• **Exercise**
Leave out the lines before the one with "(if (s.queue k).outside.any"; output that line and all remaining lines of the records exactly.

• **Given entries**

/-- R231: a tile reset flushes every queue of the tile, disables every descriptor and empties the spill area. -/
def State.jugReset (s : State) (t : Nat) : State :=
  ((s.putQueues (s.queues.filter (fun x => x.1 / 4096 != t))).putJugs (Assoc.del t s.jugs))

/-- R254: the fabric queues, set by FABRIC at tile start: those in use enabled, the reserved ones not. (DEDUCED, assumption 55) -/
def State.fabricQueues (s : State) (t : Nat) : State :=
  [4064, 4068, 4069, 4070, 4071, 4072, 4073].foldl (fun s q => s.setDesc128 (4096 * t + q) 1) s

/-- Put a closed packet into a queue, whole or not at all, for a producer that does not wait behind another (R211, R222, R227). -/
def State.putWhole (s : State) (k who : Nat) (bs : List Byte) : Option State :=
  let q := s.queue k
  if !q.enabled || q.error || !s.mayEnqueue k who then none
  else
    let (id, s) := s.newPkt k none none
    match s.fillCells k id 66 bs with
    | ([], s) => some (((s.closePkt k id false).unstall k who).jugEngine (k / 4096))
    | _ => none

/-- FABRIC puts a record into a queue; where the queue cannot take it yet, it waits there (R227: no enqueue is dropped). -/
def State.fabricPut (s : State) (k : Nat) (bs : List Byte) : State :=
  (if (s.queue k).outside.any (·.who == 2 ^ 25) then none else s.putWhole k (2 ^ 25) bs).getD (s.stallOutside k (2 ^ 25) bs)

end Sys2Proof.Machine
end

• **Response to this exercise**
  (if (s.queue k).outside.any (·.who == 2 ^ 25) then none else s.putWhole k (2 ^ 25) bs).getD (s.stallOutside k (2 ^ 25) bs)

end Sys2Proof.Machine
end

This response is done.